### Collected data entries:

● ● ● ● ● ● ●

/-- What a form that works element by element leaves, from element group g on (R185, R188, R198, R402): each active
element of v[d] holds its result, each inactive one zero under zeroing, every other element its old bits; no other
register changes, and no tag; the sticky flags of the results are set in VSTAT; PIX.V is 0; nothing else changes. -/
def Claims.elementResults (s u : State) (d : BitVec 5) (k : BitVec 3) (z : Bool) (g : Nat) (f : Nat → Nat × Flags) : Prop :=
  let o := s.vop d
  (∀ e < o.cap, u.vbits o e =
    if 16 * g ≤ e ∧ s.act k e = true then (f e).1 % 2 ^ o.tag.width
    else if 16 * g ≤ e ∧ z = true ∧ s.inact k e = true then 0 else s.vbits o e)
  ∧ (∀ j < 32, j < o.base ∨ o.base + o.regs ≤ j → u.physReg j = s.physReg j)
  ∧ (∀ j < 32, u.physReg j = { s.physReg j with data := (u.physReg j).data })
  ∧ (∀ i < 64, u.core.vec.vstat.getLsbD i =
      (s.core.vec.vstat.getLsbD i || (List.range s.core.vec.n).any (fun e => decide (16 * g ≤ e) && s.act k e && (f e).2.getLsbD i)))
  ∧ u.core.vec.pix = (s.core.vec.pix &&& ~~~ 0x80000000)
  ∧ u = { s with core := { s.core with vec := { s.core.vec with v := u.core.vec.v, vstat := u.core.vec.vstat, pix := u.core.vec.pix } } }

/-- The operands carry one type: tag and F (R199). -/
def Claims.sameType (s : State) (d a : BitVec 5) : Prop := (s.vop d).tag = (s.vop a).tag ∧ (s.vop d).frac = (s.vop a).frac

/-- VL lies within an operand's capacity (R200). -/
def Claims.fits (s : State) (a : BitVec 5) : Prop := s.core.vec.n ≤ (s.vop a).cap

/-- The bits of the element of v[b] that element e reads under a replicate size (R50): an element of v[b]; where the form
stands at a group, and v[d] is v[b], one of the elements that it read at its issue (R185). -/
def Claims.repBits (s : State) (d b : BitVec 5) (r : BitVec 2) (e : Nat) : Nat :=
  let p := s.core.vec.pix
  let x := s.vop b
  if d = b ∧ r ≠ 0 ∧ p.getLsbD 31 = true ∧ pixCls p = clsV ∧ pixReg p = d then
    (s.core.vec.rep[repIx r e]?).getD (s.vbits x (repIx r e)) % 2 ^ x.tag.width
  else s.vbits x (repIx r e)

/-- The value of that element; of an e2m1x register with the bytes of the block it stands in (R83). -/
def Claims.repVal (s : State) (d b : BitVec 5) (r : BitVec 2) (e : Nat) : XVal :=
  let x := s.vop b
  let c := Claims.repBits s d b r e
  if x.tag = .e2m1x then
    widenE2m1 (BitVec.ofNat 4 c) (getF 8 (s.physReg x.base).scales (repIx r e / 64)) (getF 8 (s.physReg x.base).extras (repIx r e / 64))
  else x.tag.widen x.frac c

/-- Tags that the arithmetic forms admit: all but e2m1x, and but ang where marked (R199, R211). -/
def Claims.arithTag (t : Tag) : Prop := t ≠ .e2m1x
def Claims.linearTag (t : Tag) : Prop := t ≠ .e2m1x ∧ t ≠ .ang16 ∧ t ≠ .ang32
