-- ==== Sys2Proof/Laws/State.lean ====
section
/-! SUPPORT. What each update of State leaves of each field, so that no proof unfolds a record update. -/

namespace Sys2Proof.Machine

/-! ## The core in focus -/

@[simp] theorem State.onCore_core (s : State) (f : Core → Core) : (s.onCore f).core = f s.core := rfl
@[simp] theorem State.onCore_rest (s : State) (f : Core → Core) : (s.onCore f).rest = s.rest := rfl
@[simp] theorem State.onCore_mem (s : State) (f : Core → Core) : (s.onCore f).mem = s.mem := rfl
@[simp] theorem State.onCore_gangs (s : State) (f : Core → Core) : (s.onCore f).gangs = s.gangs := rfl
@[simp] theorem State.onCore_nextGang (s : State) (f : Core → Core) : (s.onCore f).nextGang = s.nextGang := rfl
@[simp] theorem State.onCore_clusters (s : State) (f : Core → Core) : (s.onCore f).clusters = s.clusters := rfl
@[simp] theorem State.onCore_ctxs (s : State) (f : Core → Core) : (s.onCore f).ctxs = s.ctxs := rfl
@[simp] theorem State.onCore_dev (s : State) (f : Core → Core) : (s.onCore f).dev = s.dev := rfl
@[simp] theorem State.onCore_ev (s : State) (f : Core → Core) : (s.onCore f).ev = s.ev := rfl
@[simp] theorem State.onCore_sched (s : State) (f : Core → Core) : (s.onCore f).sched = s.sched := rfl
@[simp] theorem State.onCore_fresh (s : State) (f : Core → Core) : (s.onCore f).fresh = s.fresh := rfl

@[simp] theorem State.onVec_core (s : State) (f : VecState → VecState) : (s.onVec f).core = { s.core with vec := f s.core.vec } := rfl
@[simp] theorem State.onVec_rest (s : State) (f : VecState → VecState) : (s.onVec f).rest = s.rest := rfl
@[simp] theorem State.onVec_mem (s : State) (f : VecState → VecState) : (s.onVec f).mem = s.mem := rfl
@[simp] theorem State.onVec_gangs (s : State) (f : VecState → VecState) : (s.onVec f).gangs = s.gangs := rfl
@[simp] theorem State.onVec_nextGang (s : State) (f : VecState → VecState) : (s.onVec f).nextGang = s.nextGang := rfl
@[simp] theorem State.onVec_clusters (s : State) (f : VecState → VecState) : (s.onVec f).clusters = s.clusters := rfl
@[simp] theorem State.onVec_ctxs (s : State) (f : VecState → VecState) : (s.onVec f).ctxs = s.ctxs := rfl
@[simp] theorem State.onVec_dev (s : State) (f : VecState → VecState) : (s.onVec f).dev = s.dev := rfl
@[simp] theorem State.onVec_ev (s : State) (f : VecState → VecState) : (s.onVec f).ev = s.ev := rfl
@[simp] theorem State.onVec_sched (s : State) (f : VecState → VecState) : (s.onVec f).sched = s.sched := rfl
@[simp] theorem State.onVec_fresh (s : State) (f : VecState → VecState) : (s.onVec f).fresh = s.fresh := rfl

● ● ● ● ● ● ●

### Activity:
Please return every entry exactly as it appears.

### Task response:
/-- What a form that works element by element leaves, from element group g on (R185, R188, R198, R402): each active
element of v[d] holds its result, each inactive one zero under zeroing, every other element its old bits; no other
register changes, and no tag; the sticky flags of the results are set in VSTAT; PIX.V is 0; nothing else changes. -/
def Claims.elementResults (s u : State) (d : BitVec 5) (k : BitVec 3) (z : Bool) (g : Nat) (f : Nat → Nat × Flags) : Prop :=
  let o := s.vop d
  (∀ e < o.cap, u.vbits o e =
    if 16 * g ≤ e ∧ s.act k e = true then (f e).1 % 2 ^ o.tag.width
    else if 16 * g ≤ e ∧ z = true ∧ s.inact k e = true then 0 else s.vbits o e)
  ∧ (∀ j < 32, j < o.base ∨ o.base + o.regs ≤ j → u.physReg j = s.physReg j)
  ∧ (∀ j < 32, u.physReg j = { s.physReg j with data := (u.physReg j).data })
  ∧ (∀ i < 64, u.core.vec.vstat.getLsbD i =
      (s.core.vec.vstat.getLsbD i || (List.range s.core.vec.n).any (fun e => decide (16 * g ≤ e) && s.act k e && (f e).2.getLsbD i)))
  ∧ u.core.vec.pix = (s.core.vec.pix &&& ~~~ 0x80000000)
  ∧ u = { s with core := { s.core with vec := { s.core.vec with v := u.core.vec.v, vstat := u.core.vec.vstat, pix := u.core.vec.pix } } }

/-- The operands carry one type: tag and F (R199). -/
def Claims.sameType (s : State) (d a : BitVec 5) : Prop := (s.vop d).tag = (s.vop a).tag ∧ (s.vop d).frac = (s.vop a).frac

/-- VL lies within an operand's capacity (R200). -/
def Claims.fits (s : State) (a : BitVec 5) : Prop := s.core.vec.n ≤ (s.vop a).cap

/-- The bits of the element of v[b] that element e reads under a replicate size (R50): an element of v[b]; where the form
stands at a group, and v[d] is v[b], one of the elements that it read at its issue (R185). -/
def Claims.repBits (s : State) (d b : BitVec 5) (r : BitVec 2) (e : Nat) : Nat :=
  let p := s.core.vec.pix
  let x := s.vop b
  if d = b ∧ r ≠ 0 ∧ p.getLsbD 31 = true ∧ pixCls p = clsV ∧ pixReg p = d then
    (s.core.vec.rep[repIx r e]?).getD (s.vbits x (repIx r e)) % 2 ^ x.tag.width
  else s.vbits x (repIx r e)

/-- The value of that element; of an e2m1x register with the bytes of the block it stands in (R83). -/
def Claims.repVal (s : State) (d b : BitVec 5) (r : BitVec 2) (e : Nat) : XVal :=
  let x := s.vop b
  let c := Claims.repBits s d b r e
  if x.tag = .e2m1x then
    widenE2m1 (BitVec.ofNat 4 c) (getF 8 (s.physReg x.base).scales (repIx r e / 64)) (getF 8 (s.physReg x.base).extras (repIx r e / 64))
  else x.tag.widen x.frac c

/-- Tags that the arithmetic forms admit: all but e2m1x, and but ang where marked (R199, R211). -/
def Claims.arithTag (t : Tag) : Prop := t ≠ .e2m1x
def Claims.linearTag (t : Tag) : Prop := t ≠ .e2m1x ∧ t ≠ .ang16 ∧ t ≠ .ang32
-- ==== Sys2Proof/Laws/State.lean ====
section
/-! SUPPORT. What each update of State leaves of each field, so that no proof unfolds a record update. -/

namespace Sys2Proof.Machine

/-! ## The core in focus -/

@[simp] theorem State.onCore_core (s : State) (f : Core → Core) : (s.onCore f).core = f s.core := rfl
@[simp] theorem State.onCore_rest (s : State) (f : Core → Core) : (s.onCore f).rest = s.rest := rfl
@[simp] theorem State.onCore_mem (s : State) (f : Core → Core) : (s.onCore f).mem = s.mem := rfl
@[simp] theorem State.onCore_gangs (s : State) (f : Core → Core) : (s.onCore f).gangs = s.gangs := rfl
@[simp] theorem State.onCore_nextGang (s : State) (f : Core → Core) : (s.onCore f).nextGang = s.nextGang := rfl
@[simp] theorem State.onCore_clusters (s : State) (f : Core → Core) : (s.onCore f).clusters = s.clusters := rfl
@[simp] theorem State.onCore_ctxs (s : State) (f : Core → Core) : (s.onCore f).ctxs = s.ctxs := rfl
@[simp] theorem State.onCore_dev (s : State) (f : Core → Core) : (s.onCore f).dev = s.dev := rfl
@[simp] theorem State.onCore_ev (s : State) (f : Core → Core) : (s.onCore f).ev = s.ev := rfl
@[simp] theorem State.onCore_sched (s : State) (f : Core → Core) : (s.onCore f).sched = s.sched := rfl
@[simp] theorem State.onCore_fresh (s : State) (f : Core → Core) : (s.onCore f).fresh = s.fresh := rfl

@[simp] theorem State.onVec_core (s : State) (f : VecState → VecState) : (s.onVec f).core = { s.core with vec := f s.core.vec } := rfl
@[simp] theorem State.onVec_rest (s : State) (f : VecState → VecState) : (s.onVec f).rest = s.rest := rfl
@[simp] theorem State.onVec_mem (s : State) (f : VecState → VecState) : (s.onVec f).mem = s.mem := rfl
@[simp] theorem State.onVec_gangs (s : State) (f : VecState → VecState) : (s.onVec f).gangs = s.gangs := rfl
@[simp] theorem State.onVec_nextGang (s : State) (f : VecState → VecState) : (s.onVec f).nextGang = s.nextGang := rfl
@[simp] theorem State.onVec_clusters (s : State) (f : VecState → VecState) : (s.onVec f).clusters = s.clusters := rfl
@[simp] theorem State.onVec_ctxs (s : State) (f : VecState → VecState) : (s.onVec f).ctxs = s.ctxs := rfl
@[simp] theorem State.onVec_dev (s : State) (f : VecState → VecState) : (s.onVec f).dev = s.dev := rfl
@[simp] theorem State.onVec_ev (s : State) (f : VecState → VecState) : (s.onVec f).ev = s.ev := rfl
@[simp] theorem State.onVec_sched (s : State) (f : VecState → VecState) : (s.onVec f).sched = s.sched := rfl
@[simp] theorem State.onVec_fresh (s : State) (f : VecState → VecState) : (s.onVec f).fresh = s.fresh := rfl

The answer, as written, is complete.